## Recorded data:
● ● ● ●
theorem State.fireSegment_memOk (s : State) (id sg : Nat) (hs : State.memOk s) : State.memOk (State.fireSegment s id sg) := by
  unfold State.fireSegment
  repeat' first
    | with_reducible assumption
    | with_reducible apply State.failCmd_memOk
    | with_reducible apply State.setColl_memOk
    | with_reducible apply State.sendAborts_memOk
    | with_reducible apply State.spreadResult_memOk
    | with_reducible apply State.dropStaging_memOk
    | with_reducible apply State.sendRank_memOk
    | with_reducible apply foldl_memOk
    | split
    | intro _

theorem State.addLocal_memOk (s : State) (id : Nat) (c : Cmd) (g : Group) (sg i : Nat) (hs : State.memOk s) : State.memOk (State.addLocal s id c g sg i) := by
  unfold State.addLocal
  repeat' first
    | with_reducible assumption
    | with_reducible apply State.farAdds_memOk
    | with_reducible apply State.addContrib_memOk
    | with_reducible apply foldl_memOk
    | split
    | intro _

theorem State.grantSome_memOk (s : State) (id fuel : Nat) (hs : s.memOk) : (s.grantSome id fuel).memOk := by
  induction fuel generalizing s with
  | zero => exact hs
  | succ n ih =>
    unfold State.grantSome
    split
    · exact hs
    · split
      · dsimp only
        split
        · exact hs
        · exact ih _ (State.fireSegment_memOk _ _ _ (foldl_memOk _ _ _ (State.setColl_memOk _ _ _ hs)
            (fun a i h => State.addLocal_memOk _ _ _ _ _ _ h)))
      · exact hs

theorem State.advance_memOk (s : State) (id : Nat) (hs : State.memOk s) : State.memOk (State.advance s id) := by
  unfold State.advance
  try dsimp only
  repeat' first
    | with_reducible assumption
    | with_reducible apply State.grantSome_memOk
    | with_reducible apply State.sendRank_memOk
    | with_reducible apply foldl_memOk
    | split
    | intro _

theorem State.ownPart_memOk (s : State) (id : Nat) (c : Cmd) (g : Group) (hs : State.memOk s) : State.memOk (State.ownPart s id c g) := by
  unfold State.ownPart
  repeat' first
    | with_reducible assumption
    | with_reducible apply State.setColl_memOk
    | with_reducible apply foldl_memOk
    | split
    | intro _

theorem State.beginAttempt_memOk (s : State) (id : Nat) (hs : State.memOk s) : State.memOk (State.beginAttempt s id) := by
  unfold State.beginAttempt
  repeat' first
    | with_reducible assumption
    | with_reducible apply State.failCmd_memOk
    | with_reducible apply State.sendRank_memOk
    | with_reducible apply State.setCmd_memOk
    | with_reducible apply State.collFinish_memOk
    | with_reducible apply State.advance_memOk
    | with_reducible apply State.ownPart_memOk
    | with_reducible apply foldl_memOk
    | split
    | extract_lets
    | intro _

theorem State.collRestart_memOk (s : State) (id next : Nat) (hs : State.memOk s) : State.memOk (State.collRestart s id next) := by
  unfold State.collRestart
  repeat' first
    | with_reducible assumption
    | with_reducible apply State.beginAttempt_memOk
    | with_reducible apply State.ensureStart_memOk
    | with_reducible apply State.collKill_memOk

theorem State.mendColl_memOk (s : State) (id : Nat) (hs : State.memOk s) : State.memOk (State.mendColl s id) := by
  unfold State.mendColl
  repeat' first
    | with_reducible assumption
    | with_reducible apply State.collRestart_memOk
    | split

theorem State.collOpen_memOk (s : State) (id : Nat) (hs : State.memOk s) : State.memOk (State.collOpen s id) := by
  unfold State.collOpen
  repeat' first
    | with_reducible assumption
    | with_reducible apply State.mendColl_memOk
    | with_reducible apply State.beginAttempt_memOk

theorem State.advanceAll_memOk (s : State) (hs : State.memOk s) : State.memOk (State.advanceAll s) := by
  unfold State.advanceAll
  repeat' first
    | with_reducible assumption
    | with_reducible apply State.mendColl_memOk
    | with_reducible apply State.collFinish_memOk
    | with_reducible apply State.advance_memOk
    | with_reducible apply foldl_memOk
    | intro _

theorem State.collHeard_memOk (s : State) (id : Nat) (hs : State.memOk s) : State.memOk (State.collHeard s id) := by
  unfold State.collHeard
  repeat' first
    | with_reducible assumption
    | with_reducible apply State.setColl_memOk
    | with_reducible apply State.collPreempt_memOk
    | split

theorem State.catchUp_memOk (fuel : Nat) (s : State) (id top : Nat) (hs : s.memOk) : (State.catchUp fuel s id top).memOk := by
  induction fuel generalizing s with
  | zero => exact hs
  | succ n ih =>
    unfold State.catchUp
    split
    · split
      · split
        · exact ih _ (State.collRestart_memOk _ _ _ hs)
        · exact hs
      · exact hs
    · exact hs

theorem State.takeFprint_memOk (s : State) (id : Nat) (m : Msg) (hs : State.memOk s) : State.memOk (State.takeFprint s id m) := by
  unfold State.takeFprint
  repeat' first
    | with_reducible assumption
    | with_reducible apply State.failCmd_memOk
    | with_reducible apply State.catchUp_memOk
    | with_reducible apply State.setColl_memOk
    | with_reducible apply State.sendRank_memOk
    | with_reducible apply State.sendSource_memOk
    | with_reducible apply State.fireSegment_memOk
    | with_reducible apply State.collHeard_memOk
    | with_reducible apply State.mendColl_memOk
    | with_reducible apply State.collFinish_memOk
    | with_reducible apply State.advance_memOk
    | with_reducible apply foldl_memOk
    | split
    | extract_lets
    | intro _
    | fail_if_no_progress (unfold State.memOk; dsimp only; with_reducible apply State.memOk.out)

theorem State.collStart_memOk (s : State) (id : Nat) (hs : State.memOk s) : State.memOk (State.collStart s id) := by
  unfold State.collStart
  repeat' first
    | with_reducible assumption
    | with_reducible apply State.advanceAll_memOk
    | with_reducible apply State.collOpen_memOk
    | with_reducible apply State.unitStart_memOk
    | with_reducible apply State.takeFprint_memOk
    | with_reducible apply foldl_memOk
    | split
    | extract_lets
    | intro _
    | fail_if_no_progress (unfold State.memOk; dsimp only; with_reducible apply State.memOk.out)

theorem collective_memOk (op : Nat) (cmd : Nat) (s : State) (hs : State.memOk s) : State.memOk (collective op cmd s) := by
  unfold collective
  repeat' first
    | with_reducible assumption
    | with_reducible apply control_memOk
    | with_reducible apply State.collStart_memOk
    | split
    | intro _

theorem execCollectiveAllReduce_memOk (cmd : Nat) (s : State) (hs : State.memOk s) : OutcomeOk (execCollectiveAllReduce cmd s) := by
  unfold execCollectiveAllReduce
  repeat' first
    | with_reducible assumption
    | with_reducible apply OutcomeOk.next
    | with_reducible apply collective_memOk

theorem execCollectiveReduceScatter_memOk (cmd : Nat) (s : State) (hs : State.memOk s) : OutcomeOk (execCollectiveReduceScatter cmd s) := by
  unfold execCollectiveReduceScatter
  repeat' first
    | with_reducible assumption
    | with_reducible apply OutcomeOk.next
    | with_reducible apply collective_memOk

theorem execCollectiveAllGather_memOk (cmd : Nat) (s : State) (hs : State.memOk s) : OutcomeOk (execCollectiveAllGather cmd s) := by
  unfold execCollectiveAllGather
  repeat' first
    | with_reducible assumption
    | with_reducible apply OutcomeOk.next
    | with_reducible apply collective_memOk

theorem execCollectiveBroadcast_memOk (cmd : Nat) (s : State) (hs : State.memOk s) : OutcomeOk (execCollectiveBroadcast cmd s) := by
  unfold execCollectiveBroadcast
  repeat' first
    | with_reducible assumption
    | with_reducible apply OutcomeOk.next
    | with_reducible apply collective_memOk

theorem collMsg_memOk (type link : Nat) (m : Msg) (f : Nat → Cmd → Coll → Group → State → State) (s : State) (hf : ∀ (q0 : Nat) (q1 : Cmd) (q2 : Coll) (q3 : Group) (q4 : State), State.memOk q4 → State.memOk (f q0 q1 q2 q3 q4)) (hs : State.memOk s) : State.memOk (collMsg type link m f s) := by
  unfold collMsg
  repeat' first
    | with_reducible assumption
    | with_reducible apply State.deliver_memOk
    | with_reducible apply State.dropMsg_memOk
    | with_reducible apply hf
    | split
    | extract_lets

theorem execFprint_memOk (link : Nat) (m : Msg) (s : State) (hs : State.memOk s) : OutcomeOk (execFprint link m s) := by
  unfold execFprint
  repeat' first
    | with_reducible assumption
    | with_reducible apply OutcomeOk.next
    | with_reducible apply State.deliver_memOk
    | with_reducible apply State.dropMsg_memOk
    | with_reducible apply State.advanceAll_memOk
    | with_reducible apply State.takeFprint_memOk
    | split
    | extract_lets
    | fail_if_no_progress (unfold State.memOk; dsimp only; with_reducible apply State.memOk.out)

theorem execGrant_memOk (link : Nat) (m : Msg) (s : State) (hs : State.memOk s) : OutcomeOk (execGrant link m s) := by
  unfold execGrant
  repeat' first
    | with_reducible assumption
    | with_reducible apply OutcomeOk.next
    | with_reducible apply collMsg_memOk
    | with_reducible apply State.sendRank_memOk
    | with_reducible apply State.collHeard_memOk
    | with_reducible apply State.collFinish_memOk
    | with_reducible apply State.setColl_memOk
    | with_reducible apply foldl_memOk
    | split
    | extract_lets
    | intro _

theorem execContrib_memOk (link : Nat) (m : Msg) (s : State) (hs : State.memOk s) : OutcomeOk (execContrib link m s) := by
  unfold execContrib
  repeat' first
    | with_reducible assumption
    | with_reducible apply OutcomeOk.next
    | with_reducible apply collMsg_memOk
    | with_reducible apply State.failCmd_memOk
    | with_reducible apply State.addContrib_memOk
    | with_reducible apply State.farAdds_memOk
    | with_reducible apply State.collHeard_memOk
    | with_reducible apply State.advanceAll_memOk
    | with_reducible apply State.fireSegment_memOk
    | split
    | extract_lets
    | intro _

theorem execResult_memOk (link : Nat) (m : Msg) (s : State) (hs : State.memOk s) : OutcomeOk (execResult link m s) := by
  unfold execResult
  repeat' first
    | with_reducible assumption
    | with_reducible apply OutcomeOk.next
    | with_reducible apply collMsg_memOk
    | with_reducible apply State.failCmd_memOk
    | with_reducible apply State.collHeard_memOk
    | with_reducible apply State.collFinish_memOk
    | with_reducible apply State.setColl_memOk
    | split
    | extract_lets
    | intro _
● ● ● ●
## Problem to solve:
Begin at the top of the records above and quote each line exactly, ending with the line that contains "try dsimp only".

## Task output:
theorem State.fireSegment_memOk (s : State) (id sg : Nat) (hs : State.memOk s) : State.memOk (State.fireSegment s id sg) := by
  unfold State.fireSegment
  repeat' first
    | with_reducible assumption
    | with_reducible apply State.failCmd_memOk
    | with_reducible apply State.setColl_memOk
    | with_reducible apply State.sendAborts_memOk
    | with_reducible apply State.spreadResult_memOk
    | with_reducible apply State.dropStaging_memOk
    | with_reducible apply State.sendRank_memOk
    | with_reducible apply foldl_memOk
    | split
    | intro _

theorem State.addLocal_memOk (s : State) (id : Nat) (c : Cmd) (g : Group) (sg i : Nat) (hs : State.memOk s) : State.memOk (State.addLocal s id c g sg i) := by
  unfold State.addLocal
  repeat' first
    | with_reducible assumption
    | with_reducible apply State.farAdds_memOk
    | with_reducible apply State.addContrib_memOk
    | with_reducible apply foldl_memOk
    | split
    | intro _

theorem State.grantSome_memOk (s : State) (id fuel : Nat) (hs : s.memOk) : (s.grantSome id fuel).memOk := by
  induction fuel generalizing s with
  | zero => exact hs
  | succ n ih =>
    unfold State.grantSome
    split
    · exact hs
    · split
      · dsimp only
        split
        · exact hs
        · exact ih _ (State.fireSegment_memOk _ _ _ (foldl_memOk _ _ _ (State.setColl_memOk _ _ _ hs)
            (fun a i h => State.addLocal_memOk _ _ _ _ _ _ h)))
      · exact hs

theorem State.advance_memOk (s : State) (id : Nat) (hs : State.memOk s) : State.memOk (State.advance s id) := by
  unfold State.advance
  try dsimp only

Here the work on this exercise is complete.